でも感情をちゃんと出してくれるのは嬉しいぞ!
いずれにしろ、過程は織田家に任せた。
多少注文は付けるとしても此処で心配してても仕方がない。
だからそれはそれとして。
「さて、本命は朝倉」
「お声掛けに応えられなかったとか」
朝倉さんは今のところ敵じゃないけど、今後の動きには注意が必要だと思う。
動けない理由が色々あるのも分かるけどね。
「供奉する主体が織田というのが気に入らないという可能性が」
あったりなかったり。
「…地位の差、ですか」
織田と浅井は守護どころか守護代ですらない。
まあ信長は一応、亡兄に拝謁して尾張守の自称を許されたらしいが。
ちゃんとした守護になった訳じゃない。
一方の朝倉は歴とした越前の守護職。
その辺り、プライド高い奴らは大変だろうなあ。
当然の如く理解できたアザミちゃんも微妙な表情。
アザミちゃんの現状は例外中の例外。
ある程度までは問題なくても、流石に庶民が将軍(予定)と気軽に喋るなんてありえない。
この時代の身分差は中々のもので、これを崩すのは容易じゃないのだ。
「五郎などとも親しく付き合いたいものだがな」
アザミちゃんのように、と言外に匂わす。
「故実に親しむ御身内ならば、より難しいかと存じます」
「やはりそうか」
もっと若い頃から一緒であればいけたかもしれんが。
既に一定の価値観で固まってしまえば崩すのは難しい。
強制することでもないしなあ。
まあ現状ゴローちゃんとの仲はいい。
彼が私の寵臣と見られるくらいには周囲にも浸透してる。
今はこれで満足しておくか。
「アザミのような者は貴重なのだな」
「もったいないお言葉です」
言葉では恐縮してみせるけど表情はドヤ顔。
うん、素敵。
ホント、アザミちゃんは貴重な存在やね。
彼女の雇用形態は服部さんに委嘱されてるらしい。
服部さんにも確認したら御心のままに…なんて言われた。
解釈に迷うので一旦棚上げ。
あとで本人に確認しよう。
などと考えられる程度にアザミちゃんは気楽だ。
他にもそういう存在が欲しい。
ゴローちゃんがまだ無理となると、年齢が近い三藤あたり。
しかし藤英は堅物なので無理筋な気がする。
となれば式部か兵部。
ここらで仁木爺を長老として扱うことで立ち位置を変えちゃうのもありかな。
爺ちゃんポジションみたく。
あとはまあ、今はまだ堅物っぽいがみっちゃん。
堅物と言っても真面目なだけで、融通が利かないわけじゃない。
これは藤英も同じ。
もういっそのこと、一度ぶっちゃけてみるか?
バカの考え休みに似たり。
自分のことをバカとは思わんが、特別賢いとも思えない。
全員まとめてだと流石に博打なので、一人ずつ様子を見ながら…。
* * *
結果。
「浅次郎殿。
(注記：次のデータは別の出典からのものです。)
/-- R684, R686 to R691. An OST_CMD write joins its path's queue, or waits, or is refused with BAD_OP; READY, DELAY, CANCEL
and DONE move a task as its state gives, and DELAY waits while the delay list is full; event commands go first; a tick
makes due the tasks whose wake tick has come, and they become READY in their order, one a hub cycle. -/
def Obligations.TasksMoveBetweenTheirLists : Prop :=
  ∀ (s : State) (p : Path),
    (∀ (off : WinOff) (v : Word) (c : OstCmd), off.toNat = OST_CMD + 4 → Reached s off.toNat →
      (s.path p).heldTag = some OST_CMD →
      c = ⟨slice (s.path p).heldLo.toNat 16 3, slice (s.path p).heldLo.toNat 0 14, v.toNat⟩ →
      (1 ≤ c.op → c.op ≤ 4 → (c.op = 4 → p.val < 16) → (s.ostQueue p).length < 32 →
        Completes (.writeHiHalf p off v) s fun t =>
          t.ostQueue p = s.ostQueue p ++ [c] ∧ t.ost.tasks = s.ost.tasks ∧ SameMemory s t) ∧
      (1 ≤ c.op → c.op ≤ 4 → (c.op = 4 → p.val < 16) → 32 ≤ (s.ostQueue p).length →
        Sparse.get none s.ost.waiting p = none →
        Completes (.writeHiHalf p off v) s fun t =>
          t.ostQueue p = s.ostQueue p ∧ Sparse.get none t.ost.waiting p = some c ∧ t.ost.tasks = s.ost.tasks) ∧
      (c.op = 0 ∨ 4 < c.op ∨ (c.op = 4 ∧ 16 ≤ p.val) →
        Completes (.writeHiHalf p off v) s fun t => t.f OST_ERR_BAD_OP = 1 ∧ t.ostQueue p = s.ostQueue p)) ∧
    (∀ (c : OstCmd) (q : List OstCmd) (k : Task), OstNext s p c q → k = s.task c.task →
      (c.op = 1 →
        Completes (.ready p) s fun t =>
          t.ostQueue p = q ∧ Frame ostTaskRegs s t ∧
            (k.state = 0 ∨ k.state = 2 →
              t.task c.task = { k with state := 1, core := 0 } ∧ t.readyList k.pri = s.readyList k.pri ++ [c.task] ∧
                t.ost.delay = if k.state = 0 then s.ost.delay else s.ost.delay.filter fun x => x.2 != c.task) ∧
            (k.state = 4 → t.task c.task = { k with rerun := true } ∧ t.ost.ready = s.ost.ready) ∧
            (k.state = 1 ∨ k.state = 3 → t.ost.tasks = s.ost.tasks ∧ t.ost.ready = s.ost.ready)) ∧
      (c.op = 2 → c.arg ≠ 0 → k.state = 0 → s.ost.delay.length < 4096 →
        Completes (.delay p) s fun t =>
          t.ostQueue p = q ∧ t.task c.task = { k with state := 2, core := 0, wake := s.ost.tick + c.arg } ∧
            t.f OST_DLY_CNT_NOW = s.ost.delay.length + 1 ∧ Frame ostTaskRegs s t ∧
            ∃ l1 l2, s.ost.delay = l1 ++ l2 ∧ t.ost.delay = l1 ++ (s.ost.tick + c.arg, c.task) :: l2 ∧
              (∀ x ∈ l1, x.1 ≤ s.ost.tick + c.arg) ∧ (∀ x, l2.head? = some x → s.ost.tick + c.arg < x.1)) ∧
      (c.op = 2 → c.arg ≠ 0 → k.state = 4 →
        Completes (.delay p) s fun t =>
          t.task c.task = { k with drerun := true, wake := s.ost.tick + c.arg } ∧ t.ost.delay = s.ost.delay ∧
            Frame ostTaskRegs s t) ∧
      (c.op = 2 → c.arg ≠ 0 → k.state = 0 ∨ k.state = 1 ∨ k.state = 3 → 4096 ≤ s.ost.delay.length →
        Completes (.delay p) s fun t =>
          t.ostQueue p = s.ostQueue p ∧ t.ost.tasks = s.ost.tasks ∧ t.f OST_ERR_DLY_FULL = 1 ∧
            Frame (OST_ERR :: noticeRegs) s t) ∧
      (c.op = 3 →
        Completes (.ostCancel p) s fun t =>
          t.ostQueue p = q ∧ Frame ostTaskRegs s t ∧
            (1 ≤ k.state → k.state ≤ 3 → (t.task c.task).state = 0) ∧
            (k.state = 1 → t.readyList k.pri = (s.readyList k.pri).filter (· != c.task)) ∧
            (k.state = 2 → t.ost.delay = s.ost.delay.filter fun x => x.2 != c.task) ∧
            (k.state = 3 → t.slot k.core = none) ∧
            (k.state = 4 → t.task c.task = { k with rerun := false, drerun := false })) ∧
      (∀ n r, c.op = 4 → p.val < 16 → s.running p = some n → r = s.task n →
        (r.drerun = false → r.rerun = false →
          Completes (.ostDone p) s fun t =>
            t.running p = none ∧ (t.task n).state = 0 ∧ t.ost.ready = s.ost.ready ∧ Frame ostTaskRegs s t) ∧
        (r.drerun = false → r.rerun = true →
          Completes (.ostDone p) s fun t =>
            t.running p = none ∧ (t.task n).state = 1 ∧ (t.task n).rerun = false ∧
              t.readyList r.pri = s.readyList r.pri ++ [n] ∧ Frame ostTaskRegs s t) ∧
        (r.drerun = true → s.ost.delay.length < 4096 →
          Completes (.ostDone p) s fun t =>
            t.running p = none ∧ (t.task n).state = 2 ∧ (t.task n).wake = r.wake ∧ (r.wake, n) ∈ t.ost.delay ∧
              Frame ostTaskRegs s t)) ∧
      (c.op = 4 → p.val < 16 → s.running p = none →
        Completes (.ostDone p) s fun t => t.f OST_ERR_BAD_OP = 1 ∧ t.ostQueue p = q ∧ t.ost.tasks = s.ost.tasks)) ∧
    (∀ e n es, s.domainOn 90 = true → s.ost.events = (e, some n) :: es →
      (Completes (.ready p) s (fun t => t = s) ∧ Completes (.delay p) s (fun t => t = s)) ∧
      ((s.task n).state = 0 →
        Completes .eventCommand s fun t =>
          Sparse.get none t.ost.events e = none ∧ t.task n = { s.task n with state := 1, core := 0 } ∧
            t.readyList (s.task n).pri = s.readyList (s.task n).pri ++ [n] ∧ Frame ostTaskRegs s t)) ∧
    (∀ n l, s.domainOn 90 = true → s.ost.due = n :: l → (s.task n).state = 2 → (s.task n).wake ≤ s.ost.tick →
      Completes .ostlerTick s fun t =>
        t.ost.due = l ∧ t.ost.delay = (s.ost.delay.filter fun x => x.2 != n) ∧
          t.task n = { s.task n with state := 1, core := 0 } ∧
          t.readyList (s.task n).pri = s.readyList (s.task n).pri ++ [n] ∧ Frame [OST_DLY_CNT] s t) ∧
    (∀ l, s.domainOn 90 = true → s.ost.due = l →
      (∀ n ∈ l, (s.task n).state ≠ 2 ∨ s.ost.tick < (s.task n).wake) →
      Completes .ostlerTick s fun t =>
        t.ost.due = [] ∧ t.ost.delay = s.ost.delay ∧ t.ost.tasks = s.ost.tasks ∧ t.ost.ready = s.ost.ready ∧
          Frame [] s t) ∧
    (999 ≤ s.ost.phase → s.tickOstler.ost.phase = 0 ∧ s.tickOstler.ost.tick = s.ost.tick + 1 ∧
      s.tickOstler.ost.due = (s.ost.delay.takeWhile fun x => x.1 ≤ s.ost.tick + 1).map (·.2))

/-- A core may take a task (R692): its mask names the core, DISPATCH is 1 and the core runs or sleeps. -/
def Sys2Proof.Fits (s : State) (k : Task) (c : Nat) : Prop :=
  bitOf k.mask c = true ∧ s.f (OST_CORE_CTRL_DISPATCH c) = 1 ∧
    (s.f (OST_CORE_STAT_STATE c) = 1 ∨ s.f (OST_CORE_STAT_STATE c) = 2)

/-- The oldest task of the highest priority that is READY. -/
def Sys2Proof.TopTask (s : State) (n : Nat) (l : List Nat) : Prop :=
  s.domainOn 90 = true ∧ (s.task n).pri < 8 ∧ s.readyList (s.task n).pri = n :: l ∧
    ∀ q, (s.task n).pri < q → q < 8 → s.readyList q = []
あまり近すぎるのはどうかと思いますぞ」
「まあまあ大和守殿。浅次郎は色小姓ですから」
「この五郎、お望みとあればいくらでもお勤めさせて頂く所存!」
「いや、五郎殿はいわば御身内なれば。ご自重願いたい」
アザミちゃんの小姓バージョンは宇野浅次郎。
男色相手の色小姓として認識されており、一部からは苦々しく思われている。
私が元僧侶ということもあってか、色小姓を持ったり男色への忌避感はない。
むしろ、やりすぎ近すぎを危ぶんでいるね。
真面目な藤英と寵臣筆頭を自任するゴローちゃんが。
亡兄と仲良しだった式部は弟に対するかのような接し方に。
義兄ポジか…悪くないね。
兵部とみっちゃんは騒ぎに加わらず傍観、静観。
二人は仲良し。
境遇の差はあれど、シンパシーを感じてるようだ。
まあ、完璧じゃないけど上手くいったと思っていいのだろう。
この体制で乱世を乗り切ろう!
目標は足利幕府が完全な政権となること。
乱世を終わらせ、太平の世をもたらす。
そうするためには今のところ、強い将軍になる以外に思いつかない。
だが織田家が鎌倉幕府でいうところの得宗家になる可能性もないではない。
悩ましいね。
苦手は場面は描写しない、それが長生きの秘訣。